I’ve been ridiculously grumpy lately for no reason. I know I have much to grateful for, but I have been having a hard time counting my blessings. Over the last few weeks, we have been invited over to a few of our friends homes to celebrate new babies, new homes, new marriages and other fun life events. Everyone seems extremely happy with all the newness in their lives. On top of that, they all live in amazing homes! If you have been reading my blog for little bit, you know that I really don’t like our home but am trying to find contentment in it. I know I shouldn’t be trying to keep up with Joneses, but I am finding it really hard to be content with our present situation. It hasn’t helped also that my in-laws were visiting for Easter. There was literally not enough space to be comfortable for the duration of time they were here. I know, I know. I sound like a whiny brat. I’m trying to be better y’all! I am!

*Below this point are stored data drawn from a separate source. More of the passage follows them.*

-- ==== Sys2Proof/Machine/Sampler.lean ====
section
/-! DEFINITION. The Sampler and the verification of speculative trees (R205, R211 to R218), computed in binary32. -/

namespace Sys2Proof.Machine

/-- The vocabulary shard width W of a partition of n segments (R205). -/
def shardWidth (vocab n : Nat) : Nat := 64 * ceilDiv vocab (64 * n)

/-- Penalties and temperature on one logit (R212, stages 1 and 2). -/
def adjustLogit (g : GenParams) (n : Nat) (z : F32) : F32 :=
  let z := if n == 0 then z
    else
      let y := if f32Lt 0 z then f32Div z g.repetition else f32Mul z g.repetition
      f32Sub (f32Sub y g.presence) (f32Mul g.frequency (f32OfInt n))
  if f32Eq g.temperature 0 then z else f32Div z g.temperature

/-- The count of a token in a count store (R211). -/
def countOf (t : Nat) (c : List Count) : Nat := match c.find? (fun e => e.token == t) with | some e => e.n | none => 0

/-- A candidate: token and adjusted logit or probability. -/
abbrev Choice := Nat × F32

/-- Larger z first, ties to the lower token (R212, R213). -/
def choiceAbove (a b : Choice) : Bool := f32Lt b.2 a.2 || (!f32Lt a.2 b.2 && a.1 < b.1)

/-- The adjusted logits of one shard whose lowest token is `base`. -/
def shardChoices (g : GenParams) (c : List Count) (base : Nat) (shard : List F32) : List Choice :=
  shard.zipIdx.map (fun p => (base + p.2, adjustLogit g (countOf (base + p.2) c) p.1))

/-- What a segment Sampler reports: m, S and its 64 largest (R212, stage 3). -/
structure ShardReport where
  m : F32 := 0
  s : F32 := 0
  top : List Choice := []
  deriving DecidableEq, Repr

/-- Local reduction of one shard (R212, stage 3); a shard whose every z is −∞ adds nothing to Z. -/
def reduceShard (l : List Choice) : ShardReport :=
  let m := l.foldl (fun acc p => f32Max acc p.2) (f32Inf true)
  { m := m, s := if m == f32Inf true then 0 else f32Sum (l.map (fun p => f32Exp (f32Sub p.2 m))), top := (sortBy choiceAbove l).take 64 }

/-- The shards of a row, each with its tokens and adjusted logits. -/
def rowShards (g : GenParams) (c : List Count) (width : Nat) (shards : List (List F32)) : List (List Choice) :=
  shards.zipIdx.map (fun p => shardChoices g c (p.2 * width) p.1)

/-- A row is poisoned: a logit is NaN, a z is +∞, or every z is −∞ (R212). -/
def rowPoisoned (raw : List (List F32)) (l : List (List Choice)) : Bool :=
  raw.any (fun sh => sh.any f32IsNan) || l.any (fun sh => sh.any (fun p => p.2 == f32Inf false || f32IsNan p.2))
    || l.all (fun sh => sh.all (fun p => p.2 == f32Inf true))

/-- M and Z of the merged reports (R213, item 1). -/
def mergeNorm (r : List ShardReport) : F32 × F32 :=
  let m := r.foldl (fun acc p => f32Max acc p.m) (f32Inf true)
  (m, f32Sum (r.map (fun p => f32Mul p.s (f32Exp (f32Sub p.m m)))))

/-- The shortest leading run whose cumulative p reaches TOP_P, or all (R213, item 4). -/
def keptRun (topP : F32) : F32 → List Choice → List Choice
  | _, [] => []
  | acc, p :: rest =>
    let acc := f32Add acc p.2
    if f32Le topP acc then [p] else p :: keptRun topP acc rest

/-- The candidates of a row, sorted, and the kept set with its probabilities (R213, items 1 to 4). -/
def rowKept (g : GenParams) (l : List (List Choice)) : List Choice × List Choice :=
  let r := l.map reduceShard
  let n := mergeNorm r
  let cand := ((sortBy choiceAbove (r.flatMap (·.top))).take g.topK)
  (cand, keptRun g.topP 0 (cand.map (fun p => (p.1, f32Div (f32Exp (f32Sub p.2 n.1)) n.2))))

/-- The total p of a set. -/
def totalP (l : List Choice) : F32 := f32Sum (l.map (·.2))

/-- The first of a set whose cumulative p is at least a level (R213, item 5). -/
def drawAt (level : F32) : F32 → List Choice → Nat
  | _, [] => 0
  | _, [p] => p.1
  | acc, p :: rest =>
    let acc := f32Add acc p.2
    if f32Le level acc then p.1 else drawAt level acc rest

/-- A draw from a set by a uniform u (R213, item 5). -/
def drawFrom (l : List Choice) (u : F32) : Nat := drawAt (f32Mul u (totalP l)) 0 l

/-- A set normalised to total 1 (R217, R218). -/
def normalise (l : List Choice) : List Choice := let w := totalP l; l.map (fun p => (p.1, f32Div p.2 w))

/-- A row's outcome: poisoned, its first candidate, and its kept set. -/
structure RowDist where
  poisoned : Bool := false
  first : Nat := 0
  kept : List Choice := []
  deriving DecidableEq, Repr

/-- A row of logits taken through R212 and R213 up to the kept set; of a poisoned row, EOS with probability 1. -/
def rowDist (g : GenParams) (c : List Count) (width eos : Nat) (shards : List (List F32)) : RowDist :=
  let l := rowShards g c width shards
  if rowPoisoned shards l then { poisoned := true, first := eos, kept := [(eos, f32One)] }
  else
    let k := rowKept g l
    { first := (k.1.headD (eos, 0)).1, kept := k.2 }

/-- Greedy generation: TEMPERATURE 0. -/
def GenParams.greedy (g : GenParams) : Bool := f32Eq g.temperature 0

/-- A plain draw at a position (R213, R214). -/
def drawToken (g : GenParams) (d : RowDist) (pos : Nat) : Nat :=
  if d.poisoned || g.greedy then d.first else drawFrom d.kept (uniform g.seed pos 0 0)

/-! Trees. -/

/-- Node n of a tree template is present (R169). -/
def tmplHas (t : List Nat) (n : Nat) : Bool := bit 7 (t.getD n 0)

/-- The parent of node n of a tree template (R169). -/
def tmplParent (t : List Nat) (n : Nat) : Nat := bits 5 0 (t.getD n 0)

/-- The nodes a freeze binds of a template: in ascending number, up to the first that the rows left or the position limit
exclude; a node whose parent is left out is left out too (R216). -/
def bindNodes (t : List Nat) (limit : Nat) : List Nat → Nat → List BoundNode → List BoundNode
  | [], _, acc => acc
  | n :: rest, rows, acc =>
    if !tmplHas t n then bindNodes t limit rest rows acc
    else if rows == 0 || limit < n then acc
    else
      match acc.find? (fun b => b.node == tmplParent t n) with
      | some p =>
        let k := (acc.filter (fun b => b.node != 0 && b.parent == p.node)).length
        bindNodes t limit rest (rows - 1) (acc ++ [{ node := n, parent := p.node, depth := p.depth + 1, child := k }])
      | none => bindNodes t limit rest rows acc

/-- The bound shape of a tree: the root, then the nodes that fit (R216). -/
def boundTree (t : List Nat) (rows limit : Nat) (token : Nat) : List BoundNode :=
  bindNodes t limit ((List.range 63).map (· + 1)) (rows - 1) [{ token := some token }]

/-- The deepest node of a bound tree. -/
def treeDepth (l : List BoundNode) : Nat := l.foldl (fun acc b => max acc b.depth) 0

/-- The children of a node that still carry a token, in order (R216, R217). -/
def childrenOf (l : List BoundNode) (v : Nat) : List BoundNode :=
  l.filter (fun b => b.node != 0 && b.parent == v && b.token.isSome)

/-- What is left of a draft distribution once a token is taken: renormalised, or, greedy, the candidates that follow; empty where nothing
of positive weight remains (R217, item 3). -/
def withoutToken (g : GenParams) (t : Nat) (q : List Choice) : List Choice :=
  let r := q.filter (fun p => p.1 != t)
  if g.greedy then r else if r.all (fun p => f32Eq p.2 0) then [] else normalise r

/-- Tokens for the children of a node with draft distribution q, in order, each with the distribution it was drawn from; a child for
which no token remains is left out (R217, item 3). -/
def draftChildren (g : GenParams) (len : Nat) : List Choice → List BoundNode → List BoundNode
  | _, [] => []
  | q, c :: rest =>
    if q.isEmpty then { c with token := none } :: draftChildren g len [] rest
    else
      let t := if g.greedy then (q.headD (0, 0)).1 else drawFrom q (uniform g.seed (len + c.node) 2 c.child)
      { c with token := some t, q := if g.greedy then [] else q } :: draftChildren g len (withoutToken g t q) rest

/-- The draft distribution of a row as the children are drawn from it: the kept set normalised, or, greedy, the candidates in order. -/
def draftQ (g : GenParams) (c : List Count) (width eos : Nat) (shards : List (List F32)) : RowDist :=
  let l := rowShards g c width shards
  if rowPoisoned shards l then { poisoned := true, first := eos, kept := [(eos, f32One)] }
  else
    let k := rowKept g l
    { first := (k.1.headD (eos, 0)).1, kept := if g.greedy then k.1 else normalise k.2 }

/-- Descendants of nodes left out carry no token either (R217, item 3). -/
def dropOrphans (l : List BoundNode) : List BoundNode :=
  l.foldl (fun acc b =>
    let ok := b.node == 0 || b.depth == 0 || acc.any (fun p => p.node == b.parent && p.token.isSome) || b.token.isNone
    acc ++ [if ok then b else { b with token := none }]) []

/-- One level drafted: the children of each node of that depth receive their tokens (R217, item 3). -/
def draftLevelNodes (g : GenParams) (len level : Nat) (dist : Nat → RowDist) (l : List BoundNode) : List BoundNode :=
  let done := (l.filter (fun b => b.depth == level && (b.node == 0 || b.token.isSome))).flatMap (fun v =>
    let d := dist v.node
    draftChildren g len d.kept (l.filter (fun b => b.node != 0 && b.parent == v.node)))
  l.map (fun b =>
    match done.find? (fun c => c.node == b.node) with
    | some c => c
    | none => if b.depth == level + 1 then { b with token := none } else b)

/-- p[token] of a distribution. -/
def probOf (t : Nat) (l : List Choice) : F32 := match l.find? (fun p => p.1 == t) with | some p => p.2 | none => 0

/-- max(p − q, 0), renormalised; p itself where nothing is left (R218). -/
def residual (p0 p q : List Choice) : List Choice :=
  let r := p.map (fun c => (c.1, f32Max 0 (f32Sub c.2 (probOf c.1 q))))
  if r.all (fun c => f32Eq c.2 0) then p0 else normalise r

/-- The children of a node tested in order: the first accepted, or none and the distribution left (R218, sampled). -/
def acceptChild (g : GenParams) (len : Nat) (p0 : List Choice) : List Choice → List BoundNode → Option BoundNode × List Choice
  | p, [] => (none, p)
  | p, c :: rest =>
    let t := c.token.getD 0
    let u := uniform g.seed (len + c.node) 1 c.child
    if f32Lt u (f32Div (probOf t p) (probOf t c.q)) then (some c, p)
    else acceptChild g len p0 (residual p0 p c.q) rest

/-- The walk from a node down: accepted nodes and the new token (R218). -/
def verifyFrom (g : GenParams) (len : Nat) (l : List BoundNode) (dist : Nat → RowDist) : Nat → Nat → Nat → List Nat × Nat
  | 0, v, _ => ([], (dist v).first)
  | fuel + 1, v, d =>
    let r := dist v
    let kids := childrenOf l v
    if g.greedy then
      match kids.find? (fun c => c.token == some r.first) with
      | some c => let t := verifyFrom g len l dist fuel c.node (d + 1); (c.node :: t.1, t.2)
      | none => ([], r.first)
    else
      let p0 := normalise r.kept
      match acceptChild g len p0 p0 kids with
      | (some c, _) => let t := verifyFrom g len l dist fuel c.node (d + 1); (c.node :: t.1, t.2)
      | (none, p) => ([], drawFrom p (uniform g.seed (len + d + 1) 0 0))

/-- Verification of a bound tree from the root down: the accepted path and the new token (R218). -/
def verifyTree (g : GenParams) (len : Nat) (l : List BoundNode) (dist : Nat → RowDist) : List Nat × Nat :=
  verifyFrom g len l dist 17 0 0

/-! Counts and stops. -/

/-- A token's count raised by one: it becomes the most recently raised; a full store of its shard drops the entry raised least
recently. With the number of drops (R211). -/
def raiseCount (width t : Nat) (c : List Count) : List Count × Nat :=
  match c.find? (fun e => e.token == t) with
  | some e => (c.filter (fun x => x.token != t) ++ [{ e with n := min 65535 (e.n + 1) }], 0)
  | none =>
    let same (e : Count) : Bool := e.token / width == t / width
    if (c.filter same).length < 4096 then (c ++ [{ token := t, n := 1 }], 0)
    else
      match c.find? same with
      | some old => (c.filter (fun x => x.token != old.token) ++ [{ token := t, n := 1 }], 1)
      | none => (c ++ [{ token := t, n := 1 }], 0)

/-- Counts raised for tokens in order. -/
def raiseCounts (width : Nat) (ts : List Nat) (c : List Count) : List Count × Nat :=
  ts.foldl (fun acc t => let r := raiseCount width t acc.1; (r.1, acc.2 + r.2)) (c, 0)

/-- The list ends with a stop entry. -/
def endsWith (stop out : List Nat) : Bool := out.drop (out.length - stop.length) == stop && stop.length ≤ out.length

/-- The status that the newest of some output tokens gives its sequence, if it is the last (R215): `pos` is its position. -/
def stopStatus (g : GenParams) (stops : List (List Nat)) (eos contextMax pos : Nat) (out : List Nat) : Option Status :=
  let t := out.getLastD 0
  if t == eos || stops.any (fun st => endsWith st out) then some .stop
  else if g.maxTokens ≤ out.length || contextMax ≤ pos + 1 then some .length
  else none

/-- The drawn tokens of a step up to and including the first that ends the sequence, with the status it gives (R215). -/
def untilStop (g : GenParams) (stops : List (List Nat)) (eos contextMax : Nat) :
    Nat → List Nat → List Nat → List Nat × Option Status
  | _, _, [] => ([], none)
  | pos, out, t :: rest =>
    match stopStatus g stops eos contextMax pos (out ++ [t]) with
    | some st => ([t], some st)
    | none => let r := untilStop g stops eos contextMax (pos + 1) (out ++ [t]) rest; (t :: r.1, r.2)

end Sys2Proof.Machine
end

My apathy for our home is also affecting my eagerness to full execute the mortgage payoff plan. It’s hard to stay motivated when I have so much to pay off and in the end, I am still in a home that I don’t enjoy. I really should do a no spending challenge for April, but keep asking myself “For what? Why should I care?!” After work today, I spent about an hour looking through zillow.com and truila.com in search of my dream home. It actually helped motivate me somewhat. The type of home I want would require about a $80K – $100K down payment. We currently have about $10K in equity in our home, if I am being realistic. The more I pay down the mortgage, the more equity we have. At some point, we could sell this place when the equity is around $80K – $100K. In the meantime, we would have saved buttloads in interest payments. I have a little “For what?” motivation back. Hopefully it will lasts me a little while.
And maybe I need to stop accepting invitations from my fancy friends for a while!